< Nahum 1 >
1 De last van Nineve. Het boek des gezichts van Nahum, den Elkosiet.
A prophecy about Nineveh: the scroll of the vision that came to Nahum the Elkoshite.
2 Een ijverig God en een wreker is de HEERE, een wreker is de HEERE, en zeer grimmig; een wreker is de HEERE aan Zijn wederpartijders, en Hij behoudt den toorn Zijn vijanden.
The Lord is a jealous and avenging God—the Lord God is avenging and angry. The Lord takes vengeance on his enemies, he is angry with those who are hostile to him.
3 De HEERE is lankmoedig, doch van grote kracht, en Hij houdt den schuldige geenszins onschuldig. Des HEEREN weg is in wervelwind, en in storm, en de wolken zijn het stof Zijner voeten.
The Lord is slow to become angry, has great power, and will not leave the guilty unpunished. He walks among the whirlwind and the storm; the clouds are like dust beneath his feet.
4 Hij scheldt de zee, en maakt ze droog, en Hij verdroogt alle rivieren; Basan en Karmel kwelen, ook kweelt de bloem van Libanon.
He commands the sea and makes it dry; he dries up all the rivers. Bashan and Carmel wither; the blossom of Lebanon fades.
5 De bergen beven voor Hem, en de heuvelen versmelten; en de aarde licht zich op voor Zijn aangezicht, en de wereld, en allen, die daarin wonen.
Mountains quake in his presence; hills melt away. The earth trembles before him—the whole world and everyone who lives there.
6 Wie zal voor Zijn gramschap staan, en wie zal voor de hittigheid Zijns toorns bestaan? Zijn grimmigheid is uitgestort als vuur, en de rotsstenen worden van Hem vermorzeld.
Who can withstand his fury? Who can endure the heat of his anger? His rage pours out like molten fire; he shatters rocks to pieces.
7 De HEERE is goed, Hij is ter sterkte in den dag der benauwdheid, en Hij kent hen, die op Hem betrouwen.
The Lord is good, a place of safety in a time of trouble. He takes care of those who place their trust in him,
8 En met een doorgaanden vloed zal Hij haar plaats te niet maken; en duisternis zal Zijn vijanden vervolgen.
but those who oppose him will be swept away by a tremendous flood to their destruction. He pursues his enemies into the darkness of death.
9 Wat denkt gijlieden tegen den HEERE? Hij zal zelf een voleinding maken; de benauwdheid zal niet tweemaal op rijzen.
Why are you plotting against the Lord? He will end it completely; misery won't arise twice.
10 Dewijl zij in elkander gevlochten zijn als doornen, en dronken zijn, gelijk zij plegen dronken te zijn, zo worden zij volkomen verteerd, als een dorre stoppel.
They entangle themselves like people caught in thorn bushes; they are like drunks full of drink. They will be completely burned up like dry straw.
11 Van u is een uitgegaan, die kwaad denkt tegen den HEERE, een Belialsraadsman.
One of you is plotting evil against the Lord, someone who is planning wickedness.
12 Alzo zegt de HEERE: Zijn zij voorspoedig, en alzo velen, alzo zullen zij ook geschoren worden, en hij zal doorgaan; Ik heb u wel gedrukt, maar Ik zal u niet meer drukken.
This is what the Lord says: Even though they are strong and numerous, they will be cut down and they will pass away. Though I have caused you trouble, I will not do so anymore.

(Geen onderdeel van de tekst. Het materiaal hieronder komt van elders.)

-- ==== Sys2Proof/Machine/SfUnits.lean ====
section
/-! DEFINITION. The special-function steps: SFN (R142 to R150, R156) and NORM (R157 to R160, R504), and the chain
units: RECUR, PREFIX and ORTHO (R112 to R115). -/

namespace Sys2Proof.Machine

/-- Granules of 64 elements of a source format (R145, R504). -/
def srcGranules (c : Nat) : Nat := if c = 0 ∨ c = 8 then 8 else if c = 6 then 1 else fmtBits c / 4

/-- The one format in which a step reads `n` granules from granule `g`, or a format clash (R144). -/
def sourceFormat (b : Bench) (d g : Nat) (count : Nat → Nat) : Work Nat :=
  let x := b.die d
  let c := x.tag g
  let n := count (srcGranules c)
  if fmtIsGs4 c || decide (9 < c) || decide (obBytes < (g + n) * 32) then b.clash d
  else if (List.range n).all (fun i => x.tag (g + i) = c) then .ok c else b.clash d

/-- An element widened to FP32 (R132, R136, R143). An INT32 element that FP32 does not hold rounds with ties away from zero, as R136
and R133 have it of every conversion from INT32; R143 lists two such roundings in the path of an SFN and leaves this one
out (DESIGN CHOICE, log 111). -/
def widen (c raw : Nat) : BitVec 32 :=
  if c = 0 then (if fIsNan (BitVec.ofNat 32 raw) then nanWord else BitVec.ofNat 32 raw)
  else BitVec.ofNat 32 (narrow 0 (elemVal c raw)).raw

/-- `n` elements of format `c` from byte `lo` of a die's operand buffer, widened. -/
def readRow (b : Bench) (d lo c n : Nat) : Work (List (BitVec 32)) := do
  let m ← b.readOb d lo (n * fmtBits c / 8)
  .ok ((List.range n).map (fun j => widen c (rawElem (fun i => m.read i) c j)))

/-- A scale register that a step reads in an uncorrectable word stops it (R118, R137). `rs` are the registers. -/
def scaleReads (b : Bench) (d : Nat) (rs : List Nat) : Work Unit :=
  let base := (b.ctx * 2 + (if b.side then 1 else 0)) * 16384
  match least ((b.die d).badScale.filter (fun a => rs.any (fun r => decide (a / 8 = (base + r % 4096 * 4) / 8)))) with
  | some a => .error (.uncorrectable (some d) a, b)
  | none => .ok ()

/-- Register `r` of a virtual die's scale bank (R137 to R139). -/
def scaleReg (b : Bench) (v r : Nat) : BitVec 32 := BitVec.ofNat 32 (b.scales.num (v * 16384 + r % 4096 * 4) 4)

/-- One row of an SFN: operations 2 to 4 of R143. -/
def sfnRow (b : Bench) (w v i : Nat) (bias : Option (List (BitVec 32))) (row : List (BitVec 32)) : List (BitVec 32) :=
  let row := match bias with
    | some bs => List.zipWith fadd row bs
    | none => row
  row.zipIdx.map (fun p =>
    let c := sfApply b.sf (bits w 179 176) p.1
    if bits w 114 114 = 1 then fmul c (scaleReg b v (bits w 126 115 + 64 * i + p.2)) else c)

/-- SFN on one die: the rows that are ready, each in turn (R143 to R145, R147). -/
def sfnDie (w : Nat) (b : Bench) (v d : Nat) : Work Bench := do
  let n := bits w 158 143 + 1
  let off := bits w 174 159
  let ofmt := bits w 113 110
  let from' := b.rows.get 0 v
  let rows := if bits w 175 175 = 1 then (List.range (n - from')).map (fun k => from' + k)
    else readyRows b v (off % 64) from' n
  let fmt ← if bits w 175 175 = 1 ∧ from' < n then sourceFormat b d off (fun g => n * g) else .ok 0
  let outBytes := rowGranules ofmt * 32
  Bench.each rows b (fun b i => do
    let row ← if bits w 175 175 = 1 then readRow b d ((off + i * srcGranules fmt) * 32) fmt 64
      else (readAcc b d (off % 64 + i) 1).map (fun a => (a.headD []).map (fun x => BitVec.ofNat 32 (narrow 0 x).raw))
    let bias ← if bits w 142 127 = 0xFFFF then .ok none
      else (readRow b d ((bits w 142 127 + 8 * i) * 32) 0 64).map some
    let _ ← if bitOf w 114 then scaleReads b d ((List.range 64).map (fun e => bits w 126 115 + 64 * i + e)) else .ok ()
    let r := packRows b d ofmt [fvals (sfnRow b w v i bias row)]
    .ok ((r.2.writeOb d (bits w 109 94 * 32 + i * outBytes) outBytes (memOf r.1) (fun _ => ofmt)).reach v (i + 1)))

/-- SFN (R143). -/
def sfnWork (b : Bench) (w : Nat) : Work Bench :=
  Bench.eachDie (b.span (vFirst w) (vLast w)) b (fun b p => sfnDie w b p.1 p.2)

/-- The greater and the smaller of two numbers, +0 above -0 (R158). -/
def fmaxZ (a c : BitVec 32) : BitVec 32 :=
  if flt a c then c else if flt c a then a else if a = 0x80000000 then c else a
def fminZ (a c : BitVec 32) : BitVec 32 :=
  if flt c a then c else if flt a c then a else if c = 0x80000000 then c else a

/-- Arithmetic of R157 on one row: kind 0 RMS, 1 CENTRED, 2 SUM, 3 MAX; the record of R159 as a number. A NaN that
infinities of both signs leave in the variance stays one (R101, R158; DEDUCED, log 21). -/
def rowRecord (kind : Nat) (eps : BitVec 32) (pivot : Bool) (xs : List (BitVec 32)) : Nat :=
  let n := xs.length
  let nf := BitVec.ofNat 32 (narrow 0 (.fin false n 0)).raw
  let p := if kind = 1 ∧ pivot then xs.headD 0 else 0
  let ds := if kind = 1 then xs.map (fun x => fsub x p) else xs
  let s1 := ftree (partials 64 (fun a d => fadd a d) ds)
  let s2 := ftree (partials 64 (fun a d => ffma d d a) ds)
  let mx := xs.foldl fmaxZ (xs.headD 0)
  let mn := xs.foldl fminZ (xs.headD 0)
  let m1 := fdiv s1 nf
  let var := ffma (fneg m1) m1 (fdiv s2 nf)
  let one : BitVec 32 := 0x3F800000
  let factor :=
    if kind = 0 then fdiv one (fsqrt (fadd (fdiv s2 nf) eps))
    else if kind = 1 then fdiv one (fsqrt (fadd (if fIsNan var then nanWord else fmaxZ 0 var) eps))
    else if kind = 2 then fdiv one (fadd s1 eps)
    else one
  let centre := if kind = 1 then fadd p m1 else if kind = 3 then mx else 0
  let nan := xs.any fIsNan
  let w := fun (v : BitVec 32) => (if nan then nanWord else v).toNat
  field 32 224 n + field 32 192 (w factor) + field 32 160 (w centre) + field 32 128 (w mn) + field 32 96 (w mx)
    + field 32 64 p.toNat + field 32 32 (w s2) + field 32 0 (w s1)

/-- The kind that register GAMMA_BASE + 1 holds: 0.0, 1.0, 2.0 or 3.0 (R157). The rule does not say which zero 0.0 is:
-0.0 is taken as 0.0 (DESIGN CHOICE, log 72). -/
def normKind (r : BitVec 32) : Option Nat :=
  if r = 0 ∨ r = 0x80000000 then some 0 else if r = 0x3F800000 then some 1 else if r = 0x40000000 then some 2
  else if r = 0x40400000 then some 3 else none

/-- The source row of a NORM (R144, R504). -/
def normRow (w : Nat) (b : Bench) (d i fmt : Nat) : Work (List (BitVec 32)) :=
  let len := bits w 161 146 + 1
  readRow b d ((bits w 177 162 + i * len * srcGranules fmt) * 32) fmt (len * 64)

/-- NORM STATS on one die (R157 to R159). -/
def normStatsDie (w : Nat) (b : Bench) (v d : Nat) : Work Bench := do
  let fmt ← sourceFormat b d (bits w 177 162) (fun g => (bits w 145 134 + 1) * (bits w 161 146 + 1) * g)
  let _ ← scaleReads b d [bits w 117 106, bits w 117 106 + 1]
  match normKind (scaleReg b v (bits w 117 106 + 1)) with
  | none => b.clash d
  | some kind => Bench.each (List.range (bits w 145 134 + 1)) b (fun b i => do
      let xs ← normRow w b d i fmt
      let r := rowRecord kind (scaleReg b v (bits w 117 106)) (decide (bits w 178 178 = 1)) xs
      .ok (b.writeOb d ((bits w 133 118 + i) * 32) 32 (memOf (bytesOf 32 r)) (fun _ => 0)))

/-- NORM STATS (R157). -/
def normStatsWork (b : Bench) (w : Nat) : Work Bench :=
  Bench.eachDie (b.span (vFirst w) (vLast w)) b (fun b p => normStatsDie w b p.1 p.2)

/-- One row of APPLY (R160). -/
def applyRow (w : Nat) (b : Bench) (v : Nat) (centre factor : BitVec 32) (xs : List (BitVec 32)) : List (BitVec 32) :=
  xs.zipIdx.map (fun p =>
    let x := fmul (fmul (fsub p.1 centre) factor) (scaleReg b v (bits w 117 106 + p.2))
    if bits w 105 94 = 0xFFF then x else fadd x (scaleReg b v (bits w 105 94 + p.2)))

/-- Consecutive rows of 64 elements. -/
def rowsOf64 : Nat → List (BitVec 32) → List (List FVal)
  | 0, _ => []
  | n + 1, l => fvals (l.take 64) :: rowsOf64 n (l.drop 64)

/-- NORM APPLY on one die (R160, R504). -/
def normApplyDie (w : Nat) (b : Bench) (v d : Nat) : Work Bench := do
  let len := bits w 161 146 + 1
  let ofmt := bits w 77 74
  let fmt ← sourceFormat b d (bits w 177 162) (fun g => (bits w 145 134 + 1) * len * g)
  let out := len * rowGranules ofmt * 32
  if obBytes < bits w 93 78 * 32 + (bits w 145 134 + 1) * out then b.clash d
  else Bench.each (List.range (bits w 145 134 + 1)) b (fun b i => do
    let xs ← normRow w b d i fmt
    let rec' ← b.readOb d ((bits w 133 118 + i) * 32) 32
    let _ ← scaleReads b d ((List.range (len * 64)).flatMap (fun e =>
      [bits w 117 106 + e] ++ (if bits w 105 94 = 0xFFF then [] else [bits w 105 94 + e])))
    let zs := applyRow w b v (BitVec.ofNat 32 (rec'.num 20 4)) (BitVec.ofNat 32 (rec'.num 24 4)) xs
    let r := packRows b d ofmt (rowsOf64 len zs)
    .ok (r.2.writeOb d (bits w 93 78 * 32 + i * out) out (memOf r.1) (fun _ => ofmt)))

/-- NORM APPLY (R160). -/
def normApplyWork (b : Bench) (w : Nat) : Work Bench :=
  Bench.eachDie (b.span (vFirst w) (vLast w)) b (fun b p => normApplyDie w b p.1 p.2)

/-- `n` FP32 words of a slice, from byte `lo`. -/
def words (m : Mem) (lo n : Nat) : List (BitVec 32) := (List.range n).map (fun i => BitVec.ofNat 32 (m.num (lo + 4 * i) 4))

/-- FP32 words as a memory that starts at address 0. -/
def memOfWords (l : List (BitVec 32)) : Mem := memOf (l.flatMap (fun v => bytesOf 4 v.toNat))

/-- Write FP32 words into an operand buffer; the granules they touch are tagged FP32 (R144). Bytes of the last granule
behind the words stay as they are, bad words among them too (04 R118). -/
def writeWords (b : Bench) (d lo : Nat) (l : List (BitVec 32)) : Bench :=
  let n := ceilDiv (l.length * 4) 32 * 32
  let tail := ((b.die d).ob.slice (lo + l.length * 4) (n - l.length * 4))
  let stay := (b.die d).badOb.filter (fun a => within a 8 lo n && !within a 8 lo (l.length * 4))
  let b := b.writeOb d lo n ((memOfWords l).blit (l.length * 4) (n - l.length * 4) tail) (fun _ => 0)
  let x := b.die d
  b.setDie d { x with badOb := stay ++ x.badOb }

/-- The recurrence of R113: a fused multiply-add per pair. -/
def recur : BitVec 32 → List (BitVec 32 × BitVec 32) → List (BitVec 32)
  | _, [] => []
  | y, (a, c) :: t => let z := ffma a y c; z :: recur z t

/-- CHAIN RECUR on one die (R113). -/
def chainRecurDie (w : Nat) (b : Bench) (d : Nat) : Work Bench := do
  let n := bits w 160 137 + 1
  let src := bits w 176 161 * 32
  let head ← b.readOb d src 4
  let prs ← b.readOb d (src + 32) (n * 8)
  let ys := recur (BitVec.ofNat 32 (head.num 0 4)) ((List.range n).map (fun i =>
    (BitVec.ofNat 32 (prs.num (8 * i) 4), BitVec.ofNat 32 (prs.num (8 * i + 4) 4))))
  .ok (writeWords b d (bits w 131 116 * 32) ys)

/-- CHAIN RECUR (R113). -/
def chainRecurWork (b : Bench) (w : Nat) : Work Bench :=
  Bench.each (b.span (vFirst w) (vLast w)) b (fun b p => chainRecurDie w b p.2)

/-- Running sums from `s` (R114). -/
def runSum : BitVec 32 → List (BitVec 32) → List (BitVec 32)
  | _, [] => []
  | s, x :: t => let z := fadd s x; z :: runSum z t

/-- CHAIN PREFIX on one die (R114). -/
def chainPrefixDie (w : Nat) (b : Bench) (d : Nat) : Work Bench := do
  let n := bits w 160 137 + 1
  let m ← b.readOb d (bits w 176 161 * 32) (n * 4)
  .ok (writeWords b d (bits w 131 116 * 32) (runSum 0 (words m 0 n)))

/-- CHAIN PREFIX (R114). -/
def chainPrefixWork (b : Bench) (w : Nat) : Work Bench :=
  Bench.each (b.span (vFirst w) (vLast w)) b (fun b p => chainPrefixDie w b p.2)

/-- The dot product of R115: 128 partial sums and a fixed tree. -/
def chainDot (x y : List (BitVec 32)) : BitVec 32 :=
  ftree (partials 128 (fun a (p : BitVec 32 × BitVec 32) => ffma p.1 p.2 a) (x.zip y))

/-- Take the components along the columns already made out of a column (R115). -/
def project : List (List (BitVec 32)) → List (BitVec 32) → List (BitVec 32)
  | [], v => v
  | q :: qs, v => let r := fneg (chainDot q v); project qs (List.zipWith (fun e x => ffma r e x) q v)

/-- Orthonormalise columns in ascending order; the count is of zero columns (R115). -/
def ortho (done : List (List (BitVec 32))) (zeros : Nat) : List (List (BitVec 32)) → List (List (BitVec 32)) × Nat
  | [] => (done, zeros)
  | c :: cs =>
    let v := project done c
    let s := fsqrt (chainDot v v)
    if feq s 0 then ortho (done ++ [v.map (fun _ => 0)]) (zeros + 1) cs
    else ortho (done ++ [v.map (fun e => fdiv e s)]) zeros cs

/-- CHAIN ORTHO on one die (R115). -/
def chainOrthoDie (w : Nat) (b : Bench) (d : Nat) : Work Bench := do
  let n := bits w 160 137 + 1
  let c := bits w 136 132 + 1
  let m ← b.readOb d (bits w 176 161 * 32) (c * n * 4)
  let r := ortho [] 0 ((List.range c).map (fun j => words m (j * n * 4) n))
  .ok (writeWords (b.count d 14 r.2) d (bits w 131 116 * 32) r.1.flatten)

/-- CHAIN ORTHO (R115). -/
def chainOrthoWork (b : Bench) (w : Nat) : Work Bench :=
  Bench.each (b.span (vFirst w) (vLast w)) b (fun b p => chainOrthoDie w b p.2)

end Sys2Proof.Machine
end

13 Maar nu zal Ik zijn juk van u breken, en zal uw banden verscheuren.
Now I will break their yoke from your necks and tear away the chains which bind you.

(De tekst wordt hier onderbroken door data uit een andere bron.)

-- ==== Sys2Proof/Machine/Operands.lean ====
section
/-! DEFINITION. The operand forms of a step word (03 R78, R82, R83, R500), the fields that a loop index advances, and
the shifts that a command makes to a step's addresses (10 R262, 12 R304, 15 R390). A step word is a number. -/

namespace Sys2Proof.Machine

/-- Control part (R78). -/
def wOpcode (w : Nat) : Nat := bits w 255 250
def wHasDeadline (w : Nat) : Bool := bitOf w 249
def wRelative (w : Nat) : Bool := bitOf w 248
def wDeadline (w : Nat) : Nat := bits w 247 224
def wHasFallback (w : Nat) : Bool := bitOf w 223
def wFallback (w : Nat) : Nat := bits w 222 211
def wQueue (w : Nat) : Nat := bits w 210 206
def wAdvances (w : Nat) : Bool := bitOf w 205
def wAdvLevel (w : Nat) : Nat := bits w 204 203
def wTraceTag (w : Nat) : Nat := bits w 195 192

/-- WAIT (R86), LOOP (R87) and MARK (R74). -/
def wMask (w : Nat) : Nat := bits w 191 160
def wUntil (w : Nat) : Nat := bits w 159 136
def wTarget (w : Nat) : Nat := bits w 191 180
def wLevel (w : Nat) : Nat := bits w 179 178
def wLoopCount (w : Nat) : Nat := bits w 177 162
def wMarkValue (w : Nat) : Nat := bits w 191 176

/-- Opcodes of R82. -/
def opLoadw : Nat := 0x01
def opStream : Nat := 0x02
def opDrain : Nat := 0x03
def opSfn : Nat := 0x04
def opNorm : Nat := 0x05
def opChain : Nat := 0x06
def opPqtab : Nat := 0x07
def opSelect : Nat := 0x08
def opFetch : Nat := 0x10
def opScan : Nat := 0x11
def opCheck : Nat := 0x12
def opWalk : Nat := 0x13
def opReduce : Nat := 0x14
def opWait : Nat := 0x20
def opMark : Nat := 0x21
def opLoop : Nat := 0x22
def opEnd : Nat := 0x3F

/-- Put `v` in bits `hi` to `lo` of a word. -/
def setField (w hi lo v : Nat) : Nat := w - bits w hi lo * 2 ^ lo + field (hi + 1 - lo) lo v

/-- Add `v` to the field in bits `hi` to `lo`. -/
def addField (w hi lo v : Nat) : Nat := setField w hi lo (bits w hi lo + v)

/-- The fields of a step that a loop index `i` advances, and what each receives (R83, R85): highest bit, lowest bit, amount.
The logical block of a flash address is the low 37 bits of its field. -/
def advances (w i : Nat) : List (Nat × Nat × Nat) :=
  let o := wOpcode w
  if o = opLoadw then [(179, 162, i * bits w 142 125)]
  else if o = opStream then [(179, 164, i * bits w 121 106)]
  else if o = opDrain then [(139, 92, i * bits w 67 44 * 64)]
  else if o = opSelect then [(190, 143, i * (bits w 102 91 + 1) * rowSpan w)]
  else if o = opFetch then
    (if bits w 191 190 = 0 then [(175, 139, i * bits w 53 22)] else [(186, 139, i * bits w 53 22 * 64)])
  else if o = opScan then [(182, 146, i * bits w 49 26), (97, 50, i * bits w 25 2 * 64)]
  else if o = opCheck then
    (if bitOf w 182 then [(181, 134, i * (bits w 133 110 + 1) * 64)] else [(170, 134, i * (bits w 133 110 + 1))])
  else if o = opReduce then [(191, 144, i * bits w 61 38 * 64)]
  else []

/-- The word with its advanced fields grown by `i` strides (R83). -/
def advanceWord (w i : Nat) : Nat := (advances w i).foldl (fun w f => addField w f.1 f.2.1 f.2.2) w

/-- Does every advanced field hold its sum at iteration `i`? A sum beyond its field names no byte of any store or range, and
the load check refuses it (R92, R98). -/
def advanceFits (w i : Nat) : Bool :=
  (advances w i).all (fun f => decide (bits w f.1 f.2.1 + f.2.2 < 2 ^ (f.1 + 1 - f.2.1)))

/-- An address field of a step: its bits, and whether it counts 64-byte units of scratch (R500). -/
structure AddrField where
  hi : Nat
  lo : Nat
  units : Bool
  deriving DecidableEq, Repr

/-- The fields of a step that hold device addresses of the tiers (R83, R500). -/
def addrFields (w : Nat) : List AddrField :=
  let o := wOpcode w
  if o = opDrain then (if bits w 142 140 ≤ 1 then [⟨139, 92, false⟩] else [])
  else if o = opPqtab then [⟨179, 132, false⟩, ⟨131, 84, false⟩, ⟨75, 52, true⟩]
  else if o = opSelect then
    [⟨190, 143, false⟩, ⟨89, 42, false⟩] ++ (if bits w 108 107 = 2 then [⟨41, 18, true⟩] else [])
  else if o = opFetch then
    (if bits w 191 190 = 0 then [] else [⟨186, 139, false⟩]) ++ (if bits w 189 187 ≤ 1 then [⟨138, 91, false⟩] else [])
  else if o = opScan then [⟨121, 98, true⟩, ⟨97, 50, false⟩]
  else if o = opCheck then (if bitOf w 182 then [⟨181, 134, false⟩] else []) ++ [⟨75, 28, false⟩]
  else if o = opWalk then
    [⟨191, 144, false⟩, ⟨143, 120, true⟩] ++ (if bitOf w 44 then [] else [⟨119, 96, true⟩]) ++ [⟨68, 45, true⟩]
  else if o = opReduce then [⟨191, 144, false⟩, ⟨133, 86, false⟩]
  else []

/-- The device address that a field names (R500). -/
def AddrField.addr (f : AddrField) (w : Nat) : Nat :=
  if f.units then scratchFirst + bits w f.hi f.lo * 64 else bits w f.hi f.lo

/-- The word with each address replaced by `g` of it. -/
def mapAddrs (w : Nat) (g : Nat → Nat) : Nat :=
  (addrFields w).foldl (fun w f =>
    setField w f.hi f.lo (if f.units then (g (f.addr w) - scratchFirst) / 64 else g (f.addr w))) w

/-- What R390 adds to an address: `di` inside the input window at `ib` of `is'` bytes, `dr` inside the result span at `rb` of `rs`
bytes, both inside both. -/
def shiftSpans (ib is' di rb rs dr addr : Nat) : Nat :=
  (if ib ≠ 0 ∧ within addr 1 ib is' then di else 0) + (if rb ≠ 0 ∧ within addr 1 rb rs then dr else 0)

/-- The word `a` with `g x` bytes added to each address, where `x` is that address in the word as compiled, `w` (R390). -/
def growAddrs (w a : Nat) (g : Nat → Nat) : Nat :=
  (addrFields w).foldl (fun a f => addField a f.hi f.lo (if f.units then g (f.addr w) / 64 else g (f.addr w))) a

/-- The additions of the scan command (R262) to a SCAN or a flash CHECK: the scan base to the block, the output base to
the output address. -/
def scanShift (w base out : Nat) : Nat :=
  if wOpcode w = opScan then addField (addField w 182 146 base) 97 50 out
  else if wOpcode w = opCheck ∧ !bitOf w 182 then addField (addField w 181 134 base) 75 28 out
  else w

end Sys2Proof.Machine
end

14 Doch tegen u heeft de HEERE bevolen, dat er van uw naam niemand meer gezaaid zal worden; uit het huis uws gods zal Ik uitroeien de gesneden en gegoten beelden; Ik zal u daar een graf maken, als gij zult veracht zijn geworden.
This is what the Lord has ordered concerning you. You will have no descendants to carry on your name. I will destroy the gods in your temples, all the wooden and metal idols. I am digging your grave, for you are depraved.
15 Ziet op de bergen de voeten desgenen, die het goede boodschapt, die vrede doet horen; vier uw vierdagen, o Juda! betaal uw geloften; want de Belials- man zal voortaan niet meer door u doorgaan, hij is gans uitgeroeid.
Look! A messenger is coming over the mountains, bringing good news and proclaiming peace. Judah, celebrate your religious festivals and keep your vows, for never again will wicked enemies invade your land—they will be completely destroyed.